Ok, I've been sitting on my old blog at www.niklas-meinzer.de for a long time now. I made it with Hugo, but the theme I used has since evolved so far, that I can no longer update the blog without migrating it through thousands of versions. So I decided that it's not worth the time and I could give a Fediverse blog a go.

As far as I know there are three alternatives for that:

  • Wordpress with ActivityPub Plugin, which... you know...
  • Plume which right on the landing page tells you it's semi-abandoned
  • Writefreely which is what you're looking at now.

It's a super minimalist setup with almost no options to customize the appearance. It's all about writing. I'm not much of a writer, but I'm all about not having many options in software, so I'll give it a go!

(This post was migrated from my old blog, I have since talked about this on an episode of the podcast Test and Code )

At work we have a large code base for one of our main products. This code base has been growing for about 5 years now and there is no end in sight. Naturally, the test suite required to test all that code has been growing with it. It started out using the unittest module from Python's standard library and was migrated to pytest as the testing framework and test runner a couple of years ago. Pytest is the de-facto standard for automated testing in Python today. Not only is it very powerful and extendible, but it's also a great example for a thriving open source project, adding new features and spitting out releases faster than many commercial products.
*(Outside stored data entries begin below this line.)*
-- ==== Sys2Proof/Machine/Builder.lean ====
section
/-! DEFINITION. The response builder (44_response_builder.md R230 to R234; layouts of 30_encoding.md R79 to R83). It reads
the outcome and the configuration alone. -/

namespace Sys2Proof.Machine

/-- The outcome the dispatcher hands to the builder (R230). -/
inductive Reply where
  | readOk (qty : Nat) (payload : List Byte)
  | writeOk (sHi sLo qHi qLo : Byte)
  | idOk (meiType accessType conformityLevel moreFollows nextObject objectCount : Byte) (objects : List Byte)
  | exception (code : ExceptionCode)
deriving DecidableEq, Repr

/-- The body of an exception response (R83). -/
def exceptionBody (cfg : Config) (fc : Byte) (code : ExceptionCode) : List Byte :=
  [cfg.slaveAddr, fc ||| 0x80, codeByte code, 0x00, 0x00]

/-- The body of a response, before the capacity check (R80 to R83, R230). -/
def replyBody (cfg : Config) (fc : Byte) : Reply → List Byte
  | .readOk qty payload => [cfg.slaveAddr, 0x03, BitVec.ofNat 8 (2 * qty), 0x00] ++ payload
  | .writeOk sHi sLo qHi qLo => [cfg.slaveAddr, 0x10, sHi, sLo, qHi, qLo]
  | .idOk m a cl mf no n objects => [cfg.slaveAddr, 0x2B, m, a, cl, mf, no, n] ++ objects
  | .exception code => exceptionBody cfg fc code

/-- The bytes the CRC adds to a frame: two when `CRC_MODE` = `MODBUS_RTU` (R72, R231). -/
def crcLength (cfg : Config) : Nat :=
  match cfg.crcMode with
  | .none => 0
  | .modbusRtu => 2

/-- The capacity check (R231): a body that does not fit the response buffer becomes exception 0x04. -/
def capacity (cfg : Config) (fc : Byte) (body : List Byte) : List Byte :=
  if cfg.respBufLen < body.length + crcLength cfg then exceptionBody cfg fc .other else body

/-- `build(out)` (R230), for a request with function byte `fc`. -/
def build (cfg : Config) (fc : Byte) (r : Reply) : List Byte := frameOut cfg (capacity cfg fc (replyBody cfg fc r))

/-- One identification object: its id, its length and its value (R82). -/
def idObject (objectId : Byte) (value : List Byte) : List Byte :=
  [objectId, BitVec.ofNat 8 value.length] ++ value

/-- The identification objects, vendor name, product code, revision (R82, R200). -/
def idObjects (cfg : Config) : List Byte :=
  idObject 0x00 cfg.vendorName ++ idObject 0x01 cfg.productCode ++ idObject 0x02 cfg.revision

end Sys2Proof.Machine
end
The test suite now contains about 1500 tests, many of which go beyond the traditional concept of a unit test. We use the web application library Werkzeug for our project, which provides a nice test client to simulate HTTP-requests during tests. Such tests are probably better described as integration tests, though the lines between the different categories of tests are rather blurry.

Naturally, with the increasing number of tests the execution time also went up. In this article I want to discuss if this is even a problem, what we can do about it.

The scenario

As mentioned above the test suite in question is a bit of a mixed bag of “true” unit tests and integration test which simulate a lot of the real application. This includes http requests and database access. We use a sqlite in-memory database for the tests, while the production db is usually managed by postgreSQL. Using different SQL dialects in tests and production is arguably problematic, but that's a topic for another time.

We make heavy use of pytest's fixtures to provide tests with streamlined access to the application under test. For example the client fixture creates a db engine, initializes a session and creates all tables, before it is connected to a Werkzeug test client.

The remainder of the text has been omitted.